Netflix and Movies - Computer Science Project Report

1. Meeting the brief




2. Investigation


https://covid19ireland-geohive.hub.arcgis.com/ is one of the services that align well with the project brief. It appears to use a dataset related to Ireland’s COVID-19 cases, displaying various categories on the page like “Confirmed Headline Figures” and “Vaccination Data”. Additionally, it features a carousel system that allows users to navigate through different dates using left and right arrows. This design is both space-efficient and interactive, making it a strong consideration for my project. Further down the page, a tab system is used to separate different types of graphs. This could be a useful approach for my website, as it helps conserve both space and resources One dataset that particularly interested me and provided many ideas is the Kaggle Netflix Movies and TV Shows dataset (https://www.kaggle.com/datasets/shivamb/netflix-shows). It includes several valuable fields such as whether the show is a movie or TV show, the country of production, the date it was added to Netflix, and its original release date. I believe this dataset will be an excellent choice for my project. The dataset is provided in CSV format, which I will need to parse. Fortunately, Python includes a built-in CSV parsing library, eliminating the need for additional library installations that the user would need to install. I also need to consider accessibility by incorporating features such as adjustable font sizes and a simplified design. This will help prevent the page from feeling cluttered with excessive data and overwhelming the user.
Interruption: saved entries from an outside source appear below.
-- ==== Sys2Proof/WellFormed.lean ====
section
/-! DEFINITION. When an instruction is well formed: each of its two registers has the width its form's W flag selects
(10_state.md R23; 40_register_move.md R80 to R83, "both in AL..BH" and "both in AX..DI"). MOD may be anything (R72). -/

namespace Sys2Proof

/-- The form's direction flag D (R72). -/
def Instr.direction : Instr → Bool
  | .movBD0 _ _ _ => false
  | .movWD0 _ _ _ => false
  | .movBD1 _ _ _ => true
  | .movWD1 _ _ _ => true

/-- The form's width flag W (R72). -/
def Instr.width : Instr → Bool
  | .movBD0 _ _ _ => false
  | .movWD0 _ _ _ => true
  | .movBD1 _ _ _ => false
  | .movWD1 _ _ _ => true

/-- Both registers have the width the flag selects (R23). -/
def regsHaveWidth (w : Bool) (reg rm : RegisterRef) : Bool :=
  Machine.isWordReg reg == w && Machine.isWordReg rm == w

/-- The check of one instruction. -/
def Instr.wellFormed (i : Instr) : Bool :=
  match i with
  | .movBD0 _ reg rm => regsHaveWidth i.width reg rm
  | .movWD0 _ reg rm => regsHaveWidth i.width reg rm
  | .movBD1 _ reg rm => regsHaveWidth i.width reg rm
  | .movWD1 _ reg rm => regsHaveWidth i.width reg rm

/-- The instruction is one that some bytes encode. -/
abbrev WellFormed (i : Instr) : Prop := i.wellFormed = true

end Sys2Proof
end

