-- ==== Sys2Proof/Machine/Interface.lean ====
section
/-! DEFINITION. What the host and the sub-blocks see (10_state.md R20, R26, R28 to R32): the codes of the registers, the
record on OUT_REC, the read port, and the combinational outputs of CLS, RFX, RTAB and DEC. None of it is state. -/

namespace Sys2Proof.Machine

/-- The code of STATUS (R18). -/
def statusCode : Status → BitVec 2
  | .idle => 0
  | .busy => 1
  | .done => 2
  | .error => 3

/-- The code of ERR (R19). -/
def errCode : Err → BitVec 2
  | .none => 0
  | .truncated => 1
  | .unknownOpcode => 2
  | .unknownRegisterGroup => 3

/-- A record on the interface: MOD in 11:10, D in 9, W in 8, DST in 7:4, SRC in 3:0 (R20). -/
def packRecord (r : Record) : RecWord :=
  r.mod ++ BitVec.ofBool r.d ++ BitVec.ofBool r.w ++ regCode r.destination ++ regCode r.source

/-- The host's read port: registers 0 to 4 by number; no other number names a register (R26). Log entry 9. -/
def readPort (n : Nat) (s : State) : Option Nat :=
  match n with
  | 0 => some (statusCode s.status).toNat
  | 1 => some (errCode s.err).toNat
  | 2 => some s.cursor
  | 3 => some s.slen
  | 4 => some s.nrec
  | _ => none

/-- OUT_REC: OUT[OUT_IDX] when OUT_IDX < NREC, else 0 (R28). -/
def outRec (s : State) : RecWord :=
  if s.outIdx < s.nrec then
    match s.out[s.outIdx]? with
    | some r => packRecord r
    | none => 0
  else 0

/-- The result of the last pass: the whole list at DONE, the failure at ERROR, and none before a pass has ended. OUT during
BUSY is no result (R91, R126, U11). Log entry 14. -/
def passResult (s : State) : Option (Except Err (List Record)) :=
  match s.status with
  | .idle => none
  | .busy => none
  | .done => some (.ok s.out)
  | .error => some (.error s.err)

/-- The lines the host writes for the last pass: its records rendered when it is DONE, nothing otherwise (R123 step 5). -/
def renderedPass (s : State) : List (Nat × String) :=
  match passResult s with
  | some (.ok records) => renderLines records
  | some (.error _) => []
  | none => []

/-- The outputs of CLS, the classifier (R30). -/
structure ClsOut where
  isMatch : Bool
  d : Bool
  w : Bool
  deriving DecidableEq, Repr

/-- CLS: its two operations are independent (R30). -/
def cls (b0 : Byte) : ClsOut := { isMatch := matchesClass b0, d := directionFlag b0, w := widthFlag b0 }

/-- The outputs of RFX, the register field extractor (R31). -/
structure RfxOut where
  first : RegCode
  second : RegCode
  mod : BitVec 2
  gerr : Bool
  deriving DecidableEq, Repr

/-- RFX: FIRST, SECOND and MOD, and GERR where the group check of R65 fails (R31). -/
def rfx (b1 : Byte) (w : Bool) : RfxOut :=
  match operandDecode b1 w with
  | .ok (first, second) => { first := regCode first, second := regCode second, mod := modField b1, gerr := false }
  | .error _ => { first := 0, second := 0, mod := modField b1, gerr := true }

/-- RTAB's port: REF (R32). -/
def rtabRef (group : BitVec 2) (alt w : Bool) : RegCode := regCode (rtab group alt w)

/-- The outputs of DEC, the one-instruction datapath (R29). -/
structure DecOut where
  ok : Bool
  errc : BitVec 2
  nbytes : BitVec 2
  isClass : Bool
  d : Bool
  w : Bool
  mod : BitVec 2
  dst : RegCode
  src : RegCode
  deriving DecidableEq, Repr

/-- DEC: decode_one on the bytes at its inputs, AVAIL of them present. The outputs that no instruction drives are 0, and
CLASS, D and W follow B0 when AVAIL >= 1 (R29, decision D20). AVAIL = 3 does not occur; log entry 19. -/
def dec (b0 b1 : Byte) (avail : BitVec 2) : DecOut :=
  let here : Bool := decide (1 ≤ avail.toNat)
  match decodeOne avail.toNat (fun a => if a = 0 then b0 else b1) 0 with
  | .ok (r, n) =>
    { ok := true, errc := 0, nbytes := BitVec.ofNat 2 n, isClass := here && matchesClass b0,
      d := here && directionFlag b0, w := here && widthFlag b0, mod := r.mod,
      dst := regCode r.destination, src := regCode r.source }
  | .error e =>
    { ok := false, errc := errCode (errOf e), nbytes := 0, isClass := here && matchesClass b0,
      d := here && directionFlag b0, w := here && widthFlag b0, mod := 0, dst := 0, src := 0 }

/-- AVAIL = min(SLEN - CURSOR, 2) (R29). -/
def avail (s : State) : BitVec 2 := BitVec.ofNat 2 (min (s.slen - s.cursor) 2)

/-- DEC's outputs at the cursor, `mem` being the bytes BUF_DATA carries (R29). -/
def decAt (s : State) (mem : Nat → Byte) : DecOut := dec (mem s.cursor) (mem (s.cursor + 1)) (avail s)

end Sys2Proof.Machine
end

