-- ==== Sys2Proof/Laws/PerInstr.lean ====
section
/-! SUPPORT. Per-instruction facts about the syntax. TwoBytes: every form is encoded in two bytes, the length its class
fixes (30_encoding.md R53, R54). -/

namespace Sys2Proof.Laws.TwoBytes

def Statement (i : Instr) : Prop := (encode i).length = classLength .registerMove

theorem movBD0 (mod : BitVec 2) (reg rm : RegisterRef) : Statement (.movBD0 mod reg rm) := rfl
theorem movWD0 (mod : BitVec 2) (reg rm : RegisterRef) : Statement (.movWD0 mod reg rm) := rfl
theorem movBD1 (mod : BitVec 2) (reg rm : RegisterRef) : Statement (.movBD1 mod reg rm) := rfl
theorem movWD1 (mod : BitVec 2) (reg rm : RegisterRef) : Statement (.movWD1 mod reg rm) := rfl

end Sys2Proof.Laws.TwoBytes
end

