-- ==== Sys2Proof/Laws/Run.lean ====
section
/-! SUPPORT. Runs of the machine, taken apart and put together. -/

namespace Sys2Proof.Machine

@[simp] theorem run_zero (s : State) : run 0 s = .next s := rfl

theorem run_succ (k : Nat) {s t : State} (h : step s = .next t) : run (k + 1) s = run k t := by
  simp only [run, h]

theorem run_add {m : Nat} {t : State} (k : Nat) : ∀ {s : State}, run k s = .next t → run (k + m) s = run m t := by
  induction k with
  | zero => intro s h; cases h; rw [Nat.zero_add]
  | succ k ih =>
    intro s h
    cases hs : step s with
    | next u =>
      rw [run_succ k hs] at h
      rw [Nat.add_right_comm, run_succ (k + m) hs, ih h]
    | fault f => simp [run, hs] at h
    | refused r => simp [run, hs] at h

end Sys2Proof.Machine
end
It should be a low physical effort for the user to be able to view the data so they should not need to go through a row of buttons to access specific data. A well-organized website with a clear heading and a simple layout will make information more accessible to users. One concern I had regarding the brief was ensuring the graphs are interactive and updated dynamically when values change or when the user changes some values. I found a library called Bokeh, which specializes in this functionality, so I will be exploring its potential for the project. If Bokeh is not suitable, Pygal another Python graphing Library, or Chart.js, a Javascript library, would be a strong alternative to consider. Since Bokeh generates index.html files, I should also explore using Flask to host these files and manage POST and GET requests. This will be especially important for handling user interaction with the dataset.


3. Plan and design


The brief requires us to develop an “interactive information system to display analytics on a chosen dataset.” I will structure my project into two main parts. My Backend and my Frontend. My Backend will be my Python Script running the website and holding all the data and my Frontend will be the actual website itself which the user can interact with. I will use Flask, a lightweight WSGI (Web Server Gateway Interface) web application framework, to develop the project. Flask allows me to use Python to handle different user requests, such as retrieving specific categories or movie details, and, respond appropriately with the data that the user requested. This will enhance interactivity and responsiveness, providing a seamless web-based interface for public access. In the backend, I will use Python’s built-in CSV library to format and extract relevant data from the Netflix Movies and TV Shows dataset. Additionally, I will use the JSON library to save movie suggestions provided by users in a JSON file. These suggestions will be submitted through the movie suggestion page using JavaScript forms on the front end and sent to the back end via a POST request. For the graphs themselves I will be using a Python Library Pygal to be able to create different kinds of visualizations, to include the necessary titles, axis labels, and legends, and also to allow users to interact with the data visualizations. The initial page will feature visualizations based on the dataset, including categories like "Type" and "Date Added." These visualizations will utilize different chart types, such as line graphs, pie charts, and treemaps. Additionally, each graph will feature accessibility options, including a full-screen button for a clearer view of the data. The goal is to present the information clearly and efficiently, ensuring that users do not feel confused or overwhelmed. A user can then go to a recommendations webpage and see a list of recommended movies and TV shows based on their selected movie or TV show and its associated genres. The recommendations will be categorized as High, Medium, or Low, providing the user with a range of options based on their selection. On the frontend, I will primarily use JavaScript to handle requests to the backend and display the graphs generated by the backend. I will use HTML and CSS to design the web pages, ensuring they are visually appealing, efficient, fast and also easy to navigate for users.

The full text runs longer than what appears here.